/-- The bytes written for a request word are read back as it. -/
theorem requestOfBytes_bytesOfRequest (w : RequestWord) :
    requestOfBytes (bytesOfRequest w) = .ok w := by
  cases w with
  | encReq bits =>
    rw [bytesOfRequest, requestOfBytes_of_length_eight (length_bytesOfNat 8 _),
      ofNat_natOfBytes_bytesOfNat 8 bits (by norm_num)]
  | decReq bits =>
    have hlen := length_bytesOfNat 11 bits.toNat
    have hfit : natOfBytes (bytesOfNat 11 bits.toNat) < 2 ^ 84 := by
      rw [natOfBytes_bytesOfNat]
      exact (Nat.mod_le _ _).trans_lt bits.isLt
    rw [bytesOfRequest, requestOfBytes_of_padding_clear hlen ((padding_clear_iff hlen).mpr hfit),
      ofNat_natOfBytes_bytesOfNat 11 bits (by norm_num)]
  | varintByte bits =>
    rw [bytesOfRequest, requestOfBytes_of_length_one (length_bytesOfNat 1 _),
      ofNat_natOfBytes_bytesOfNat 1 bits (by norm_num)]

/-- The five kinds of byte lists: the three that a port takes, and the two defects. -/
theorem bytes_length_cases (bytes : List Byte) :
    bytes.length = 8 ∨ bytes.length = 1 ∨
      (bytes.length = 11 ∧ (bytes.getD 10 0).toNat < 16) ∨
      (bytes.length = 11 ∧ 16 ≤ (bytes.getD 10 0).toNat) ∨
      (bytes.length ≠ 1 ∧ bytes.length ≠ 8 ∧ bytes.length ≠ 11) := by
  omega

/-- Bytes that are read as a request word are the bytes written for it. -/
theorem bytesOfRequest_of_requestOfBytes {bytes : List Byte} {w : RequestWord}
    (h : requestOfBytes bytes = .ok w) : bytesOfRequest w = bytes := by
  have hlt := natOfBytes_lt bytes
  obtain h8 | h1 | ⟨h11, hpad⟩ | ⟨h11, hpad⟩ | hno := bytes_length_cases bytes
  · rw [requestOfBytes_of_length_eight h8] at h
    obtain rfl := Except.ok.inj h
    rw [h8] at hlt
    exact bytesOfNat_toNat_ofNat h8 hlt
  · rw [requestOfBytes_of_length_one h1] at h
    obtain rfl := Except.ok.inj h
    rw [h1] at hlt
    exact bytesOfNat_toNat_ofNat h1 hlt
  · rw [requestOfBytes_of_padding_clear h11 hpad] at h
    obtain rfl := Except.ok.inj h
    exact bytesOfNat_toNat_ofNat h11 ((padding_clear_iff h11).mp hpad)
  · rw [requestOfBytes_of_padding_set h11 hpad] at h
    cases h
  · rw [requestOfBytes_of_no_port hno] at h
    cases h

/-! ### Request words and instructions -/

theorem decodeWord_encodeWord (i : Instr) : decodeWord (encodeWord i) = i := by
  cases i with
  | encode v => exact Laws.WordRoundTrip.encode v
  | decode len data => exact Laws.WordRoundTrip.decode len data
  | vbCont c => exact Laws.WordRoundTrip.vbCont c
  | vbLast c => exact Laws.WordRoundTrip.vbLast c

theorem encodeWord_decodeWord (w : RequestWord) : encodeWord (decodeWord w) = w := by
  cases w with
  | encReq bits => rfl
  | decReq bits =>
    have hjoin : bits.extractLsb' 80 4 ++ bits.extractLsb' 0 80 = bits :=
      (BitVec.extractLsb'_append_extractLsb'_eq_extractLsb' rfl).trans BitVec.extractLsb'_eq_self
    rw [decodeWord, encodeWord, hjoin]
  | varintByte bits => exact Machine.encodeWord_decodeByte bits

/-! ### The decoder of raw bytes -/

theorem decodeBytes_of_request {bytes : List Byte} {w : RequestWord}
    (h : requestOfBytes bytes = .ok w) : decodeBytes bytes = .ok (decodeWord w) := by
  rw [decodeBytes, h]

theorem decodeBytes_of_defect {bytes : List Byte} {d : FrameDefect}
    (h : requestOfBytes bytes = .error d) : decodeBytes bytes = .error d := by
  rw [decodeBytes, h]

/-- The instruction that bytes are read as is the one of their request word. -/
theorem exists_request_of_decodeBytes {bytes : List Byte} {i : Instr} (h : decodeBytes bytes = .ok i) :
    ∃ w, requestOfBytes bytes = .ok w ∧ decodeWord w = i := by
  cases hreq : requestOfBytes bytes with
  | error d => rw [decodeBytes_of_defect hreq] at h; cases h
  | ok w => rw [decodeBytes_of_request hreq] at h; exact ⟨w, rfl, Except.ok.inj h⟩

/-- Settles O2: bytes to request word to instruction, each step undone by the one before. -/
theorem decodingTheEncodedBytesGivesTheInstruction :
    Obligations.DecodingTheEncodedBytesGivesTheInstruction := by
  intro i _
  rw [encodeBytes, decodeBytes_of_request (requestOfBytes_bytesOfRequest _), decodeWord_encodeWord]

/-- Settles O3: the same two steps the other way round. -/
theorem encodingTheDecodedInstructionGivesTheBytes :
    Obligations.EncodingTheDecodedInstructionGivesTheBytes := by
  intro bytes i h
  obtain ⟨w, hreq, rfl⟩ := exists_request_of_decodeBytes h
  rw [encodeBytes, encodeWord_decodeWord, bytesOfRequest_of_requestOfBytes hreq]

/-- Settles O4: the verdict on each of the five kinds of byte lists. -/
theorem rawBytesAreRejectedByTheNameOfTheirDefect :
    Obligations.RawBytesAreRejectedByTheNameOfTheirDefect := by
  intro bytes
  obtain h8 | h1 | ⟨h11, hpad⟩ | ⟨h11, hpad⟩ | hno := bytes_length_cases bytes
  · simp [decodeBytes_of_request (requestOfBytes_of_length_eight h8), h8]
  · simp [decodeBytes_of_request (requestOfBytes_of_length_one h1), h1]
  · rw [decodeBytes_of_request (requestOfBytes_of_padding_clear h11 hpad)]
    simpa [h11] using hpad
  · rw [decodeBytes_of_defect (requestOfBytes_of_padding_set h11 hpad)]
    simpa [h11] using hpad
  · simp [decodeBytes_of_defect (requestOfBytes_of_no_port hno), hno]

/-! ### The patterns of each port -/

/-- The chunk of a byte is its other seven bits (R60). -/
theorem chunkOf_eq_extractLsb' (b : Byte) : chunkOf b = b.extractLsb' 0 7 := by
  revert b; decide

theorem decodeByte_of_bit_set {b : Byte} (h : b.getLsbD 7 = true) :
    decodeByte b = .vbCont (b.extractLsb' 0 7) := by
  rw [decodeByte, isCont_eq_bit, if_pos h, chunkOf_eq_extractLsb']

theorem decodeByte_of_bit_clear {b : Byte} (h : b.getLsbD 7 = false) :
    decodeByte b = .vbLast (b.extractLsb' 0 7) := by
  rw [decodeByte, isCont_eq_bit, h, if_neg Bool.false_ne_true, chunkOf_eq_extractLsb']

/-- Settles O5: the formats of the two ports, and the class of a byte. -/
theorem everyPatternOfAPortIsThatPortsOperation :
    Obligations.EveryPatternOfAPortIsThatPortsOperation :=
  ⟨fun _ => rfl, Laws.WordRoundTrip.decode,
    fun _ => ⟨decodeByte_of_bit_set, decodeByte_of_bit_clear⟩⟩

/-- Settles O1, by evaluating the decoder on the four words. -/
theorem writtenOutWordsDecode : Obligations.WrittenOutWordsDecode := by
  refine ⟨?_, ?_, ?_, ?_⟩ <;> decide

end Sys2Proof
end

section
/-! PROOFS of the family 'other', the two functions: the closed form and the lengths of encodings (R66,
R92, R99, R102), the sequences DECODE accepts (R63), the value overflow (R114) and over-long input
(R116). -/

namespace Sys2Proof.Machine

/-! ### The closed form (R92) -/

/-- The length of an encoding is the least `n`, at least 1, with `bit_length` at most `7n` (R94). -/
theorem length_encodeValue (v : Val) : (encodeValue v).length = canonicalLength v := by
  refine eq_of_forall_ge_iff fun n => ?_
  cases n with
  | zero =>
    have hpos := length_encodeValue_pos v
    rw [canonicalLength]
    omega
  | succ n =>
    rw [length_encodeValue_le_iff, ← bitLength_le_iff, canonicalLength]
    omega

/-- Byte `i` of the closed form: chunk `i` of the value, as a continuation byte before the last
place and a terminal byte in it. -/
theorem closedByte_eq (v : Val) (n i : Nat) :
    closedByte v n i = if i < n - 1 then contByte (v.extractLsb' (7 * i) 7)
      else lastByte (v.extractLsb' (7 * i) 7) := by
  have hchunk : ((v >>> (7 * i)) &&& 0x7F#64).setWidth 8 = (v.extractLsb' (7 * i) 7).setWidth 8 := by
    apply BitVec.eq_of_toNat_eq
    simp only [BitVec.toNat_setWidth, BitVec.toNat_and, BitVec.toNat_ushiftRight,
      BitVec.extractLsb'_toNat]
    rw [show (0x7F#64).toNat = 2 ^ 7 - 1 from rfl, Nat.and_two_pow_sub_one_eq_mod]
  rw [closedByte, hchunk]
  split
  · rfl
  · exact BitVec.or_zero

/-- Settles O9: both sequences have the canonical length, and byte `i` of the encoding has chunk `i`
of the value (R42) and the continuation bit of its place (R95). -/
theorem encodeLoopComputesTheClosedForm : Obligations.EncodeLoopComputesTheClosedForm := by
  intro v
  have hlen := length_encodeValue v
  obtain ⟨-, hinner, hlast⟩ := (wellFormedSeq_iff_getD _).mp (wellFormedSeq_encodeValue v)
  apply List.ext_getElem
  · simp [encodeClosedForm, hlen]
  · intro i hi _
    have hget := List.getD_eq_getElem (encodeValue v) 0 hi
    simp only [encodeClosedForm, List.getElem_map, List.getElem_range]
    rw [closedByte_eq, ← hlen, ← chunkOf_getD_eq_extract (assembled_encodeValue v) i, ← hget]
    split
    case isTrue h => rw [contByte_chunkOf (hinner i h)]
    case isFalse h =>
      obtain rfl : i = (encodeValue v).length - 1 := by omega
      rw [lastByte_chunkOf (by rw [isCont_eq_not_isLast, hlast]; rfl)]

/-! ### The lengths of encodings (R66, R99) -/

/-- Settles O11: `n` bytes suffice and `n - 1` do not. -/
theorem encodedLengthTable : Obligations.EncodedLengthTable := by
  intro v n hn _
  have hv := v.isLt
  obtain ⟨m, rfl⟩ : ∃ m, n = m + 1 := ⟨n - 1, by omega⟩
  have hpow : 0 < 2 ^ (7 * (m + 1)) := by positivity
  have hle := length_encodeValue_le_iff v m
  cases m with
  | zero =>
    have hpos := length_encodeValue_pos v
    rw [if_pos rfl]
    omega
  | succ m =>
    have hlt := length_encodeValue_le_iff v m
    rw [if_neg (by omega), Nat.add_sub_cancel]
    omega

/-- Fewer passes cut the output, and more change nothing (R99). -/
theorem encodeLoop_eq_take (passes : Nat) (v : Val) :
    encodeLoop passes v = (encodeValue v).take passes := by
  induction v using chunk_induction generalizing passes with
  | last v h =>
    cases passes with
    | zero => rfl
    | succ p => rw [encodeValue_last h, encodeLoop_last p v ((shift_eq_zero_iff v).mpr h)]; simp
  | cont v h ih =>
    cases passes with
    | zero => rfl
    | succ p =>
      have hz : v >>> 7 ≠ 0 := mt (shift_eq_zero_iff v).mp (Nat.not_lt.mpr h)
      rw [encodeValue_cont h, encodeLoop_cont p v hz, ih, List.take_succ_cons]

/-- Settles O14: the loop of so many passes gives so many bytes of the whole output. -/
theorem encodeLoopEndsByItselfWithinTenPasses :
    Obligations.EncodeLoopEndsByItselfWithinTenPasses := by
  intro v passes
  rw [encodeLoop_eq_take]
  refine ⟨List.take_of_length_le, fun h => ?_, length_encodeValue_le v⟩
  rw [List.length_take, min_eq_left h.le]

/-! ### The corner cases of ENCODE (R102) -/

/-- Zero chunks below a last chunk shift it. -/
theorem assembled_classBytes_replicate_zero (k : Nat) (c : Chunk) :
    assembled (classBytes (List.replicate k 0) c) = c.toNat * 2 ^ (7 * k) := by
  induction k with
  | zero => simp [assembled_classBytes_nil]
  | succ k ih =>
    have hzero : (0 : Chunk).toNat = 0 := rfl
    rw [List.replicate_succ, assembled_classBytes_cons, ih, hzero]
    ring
□ □ □ □ □
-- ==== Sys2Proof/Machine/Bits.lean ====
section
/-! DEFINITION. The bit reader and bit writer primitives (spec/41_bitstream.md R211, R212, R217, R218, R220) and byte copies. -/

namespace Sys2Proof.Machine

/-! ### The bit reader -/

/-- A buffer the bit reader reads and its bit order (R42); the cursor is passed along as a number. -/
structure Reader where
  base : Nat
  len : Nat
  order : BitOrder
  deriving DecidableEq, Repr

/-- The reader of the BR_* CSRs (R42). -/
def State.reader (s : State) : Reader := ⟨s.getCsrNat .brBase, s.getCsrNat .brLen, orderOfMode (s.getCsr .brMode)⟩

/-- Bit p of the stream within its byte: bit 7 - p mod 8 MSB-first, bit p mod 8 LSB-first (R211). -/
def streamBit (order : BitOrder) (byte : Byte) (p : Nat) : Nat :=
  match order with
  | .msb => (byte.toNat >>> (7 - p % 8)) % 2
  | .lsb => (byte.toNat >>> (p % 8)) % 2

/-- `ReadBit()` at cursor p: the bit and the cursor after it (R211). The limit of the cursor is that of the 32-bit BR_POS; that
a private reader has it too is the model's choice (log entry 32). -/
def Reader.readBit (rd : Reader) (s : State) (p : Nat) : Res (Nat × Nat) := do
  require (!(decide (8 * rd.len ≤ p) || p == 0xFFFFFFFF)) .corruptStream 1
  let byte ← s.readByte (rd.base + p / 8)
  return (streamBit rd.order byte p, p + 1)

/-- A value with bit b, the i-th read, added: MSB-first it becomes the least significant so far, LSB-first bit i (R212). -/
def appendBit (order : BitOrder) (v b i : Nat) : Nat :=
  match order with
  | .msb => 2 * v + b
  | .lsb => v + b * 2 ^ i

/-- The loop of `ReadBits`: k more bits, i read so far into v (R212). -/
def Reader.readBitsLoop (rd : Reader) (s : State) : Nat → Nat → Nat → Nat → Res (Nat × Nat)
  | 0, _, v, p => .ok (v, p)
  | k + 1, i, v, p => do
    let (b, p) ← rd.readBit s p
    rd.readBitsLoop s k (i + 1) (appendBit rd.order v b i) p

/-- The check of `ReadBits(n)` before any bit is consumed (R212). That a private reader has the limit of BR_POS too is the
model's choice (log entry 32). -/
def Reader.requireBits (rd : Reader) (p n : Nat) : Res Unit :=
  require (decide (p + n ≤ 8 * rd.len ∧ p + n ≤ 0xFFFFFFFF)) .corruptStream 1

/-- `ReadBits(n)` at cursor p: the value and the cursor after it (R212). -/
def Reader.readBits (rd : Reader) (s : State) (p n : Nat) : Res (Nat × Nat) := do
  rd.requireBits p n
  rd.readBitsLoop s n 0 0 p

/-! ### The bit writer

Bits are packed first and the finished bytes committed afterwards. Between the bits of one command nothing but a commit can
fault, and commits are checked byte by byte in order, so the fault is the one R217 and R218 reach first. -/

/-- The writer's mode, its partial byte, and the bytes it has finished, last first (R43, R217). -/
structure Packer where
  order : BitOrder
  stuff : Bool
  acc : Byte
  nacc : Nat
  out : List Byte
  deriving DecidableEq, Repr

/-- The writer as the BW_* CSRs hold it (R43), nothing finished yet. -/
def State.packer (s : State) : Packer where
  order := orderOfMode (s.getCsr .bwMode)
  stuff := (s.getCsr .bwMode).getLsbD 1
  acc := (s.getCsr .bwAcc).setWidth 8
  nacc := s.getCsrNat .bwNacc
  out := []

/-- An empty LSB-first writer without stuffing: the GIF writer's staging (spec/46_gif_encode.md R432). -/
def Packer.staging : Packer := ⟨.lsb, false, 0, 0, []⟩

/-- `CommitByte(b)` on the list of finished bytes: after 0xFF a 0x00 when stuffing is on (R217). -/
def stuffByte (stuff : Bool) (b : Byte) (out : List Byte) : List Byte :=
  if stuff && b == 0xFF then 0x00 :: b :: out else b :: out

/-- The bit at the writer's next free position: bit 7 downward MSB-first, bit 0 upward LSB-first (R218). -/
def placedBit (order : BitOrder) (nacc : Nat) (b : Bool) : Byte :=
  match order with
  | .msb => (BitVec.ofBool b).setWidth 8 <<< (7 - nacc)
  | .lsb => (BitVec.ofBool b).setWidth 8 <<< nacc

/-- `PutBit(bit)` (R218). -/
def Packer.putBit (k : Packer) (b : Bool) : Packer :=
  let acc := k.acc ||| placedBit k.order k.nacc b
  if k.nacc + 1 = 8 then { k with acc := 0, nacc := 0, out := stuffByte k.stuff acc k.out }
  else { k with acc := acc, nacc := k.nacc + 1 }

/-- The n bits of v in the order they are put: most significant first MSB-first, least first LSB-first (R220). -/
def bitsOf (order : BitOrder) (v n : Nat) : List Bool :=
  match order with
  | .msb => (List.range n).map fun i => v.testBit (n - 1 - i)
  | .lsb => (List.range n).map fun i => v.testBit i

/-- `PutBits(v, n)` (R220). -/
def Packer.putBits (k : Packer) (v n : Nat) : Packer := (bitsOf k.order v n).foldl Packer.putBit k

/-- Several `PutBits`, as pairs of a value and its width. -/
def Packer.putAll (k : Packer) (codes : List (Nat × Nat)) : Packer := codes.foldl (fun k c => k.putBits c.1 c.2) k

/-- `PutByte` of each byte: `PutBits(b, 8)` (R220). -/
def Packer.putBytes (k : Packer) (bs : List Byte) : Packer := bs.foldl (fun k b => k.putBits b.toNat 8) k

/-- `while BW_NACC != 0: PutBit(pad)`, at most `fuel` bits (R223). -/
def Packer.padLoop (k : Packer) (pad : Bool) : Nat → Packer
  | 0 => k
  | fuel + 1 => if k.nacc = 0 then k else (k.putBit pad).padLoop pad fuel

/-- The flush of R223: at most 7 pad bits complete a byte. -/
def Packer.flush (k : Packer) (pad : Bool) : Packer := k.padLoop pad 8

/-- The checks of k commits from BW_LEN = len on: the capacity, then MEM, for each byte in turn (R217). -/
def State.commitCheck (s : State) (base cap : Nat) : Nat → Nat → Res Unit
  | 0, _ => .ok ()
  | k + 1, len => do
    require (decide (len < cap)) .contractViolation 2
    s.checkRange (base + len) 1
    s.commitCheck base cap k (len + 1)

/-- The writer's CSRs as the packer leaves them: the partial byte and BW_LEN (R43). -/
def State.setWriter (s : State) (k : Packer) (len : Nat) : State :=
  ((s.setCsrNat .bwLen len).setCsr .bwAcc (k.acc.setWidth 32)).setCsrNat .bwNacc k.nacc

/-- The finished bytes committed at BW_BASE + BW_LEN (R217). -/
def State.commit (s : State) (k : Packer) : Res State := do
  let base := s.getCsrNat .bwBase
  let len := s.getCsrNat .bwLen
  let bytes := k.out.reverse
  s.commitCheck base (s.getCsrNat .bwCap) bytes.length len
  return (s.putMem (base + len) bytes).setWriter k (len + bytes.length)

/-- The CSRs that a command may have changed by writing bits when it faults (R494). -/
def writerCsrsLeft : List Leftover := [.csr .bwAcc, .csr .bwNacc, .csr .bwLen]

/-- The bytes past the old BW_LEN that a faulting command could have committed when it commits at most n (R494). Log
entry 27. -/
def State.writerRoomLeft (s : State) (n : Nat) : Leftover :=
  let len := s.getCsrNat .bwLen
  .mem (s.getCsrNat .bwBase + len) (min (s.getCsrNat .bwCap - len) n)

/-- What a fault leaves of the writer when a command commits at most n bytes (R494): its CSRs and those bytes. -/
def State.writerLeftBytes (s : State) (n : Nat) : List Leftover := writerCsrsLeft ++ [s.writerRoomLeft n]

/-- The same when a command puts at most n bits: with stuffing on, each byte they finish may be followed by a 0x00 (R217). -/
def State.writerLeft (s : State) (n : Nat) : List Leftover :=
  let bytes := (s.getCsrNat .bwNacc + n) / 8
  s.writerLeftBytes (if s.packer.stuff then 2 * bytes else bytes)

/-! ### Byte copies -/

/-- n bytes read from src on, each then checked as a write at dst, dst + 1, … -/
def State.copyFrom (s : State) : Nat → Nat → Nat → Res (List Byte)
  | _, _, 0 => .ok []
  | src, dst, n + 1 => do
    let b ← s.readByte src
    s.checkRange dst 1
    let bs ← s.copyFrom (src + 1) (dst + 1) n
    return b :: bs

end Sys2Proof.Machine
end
□ □ □ □ □
What needs to be done: With the line that has "back as it. -/" as the first and the line that has "rw [natOfBytes_bytesOfNat]" as the last, repeat exactly that run of lines above and no more.

Task solution:
/-- The bytes written for a request word are read back as it. -/
theorem requestOfBytes_bytesOfRequest (w : RequestWord) :
    requestOfBytes (bytesOfRequest w) = .ok w := by
  cases w with
  | encReq bits =>
    rw [bytesOfRequest, requestOfBytes_of_length_eight (length_bytesOfNat 8 _),
      ofNat_natOfBytes_bytesOfNat 8 bits (by norm_num)]
  | decReq bits =>
    have hlen := length_bytesOfNat 11 bits.toNat
    have hfit : natOfBytes (bytesOfNat 11 bits.toNat) < 2 ^ 84 := by
      rw [natOfBytes_bytesOfNat]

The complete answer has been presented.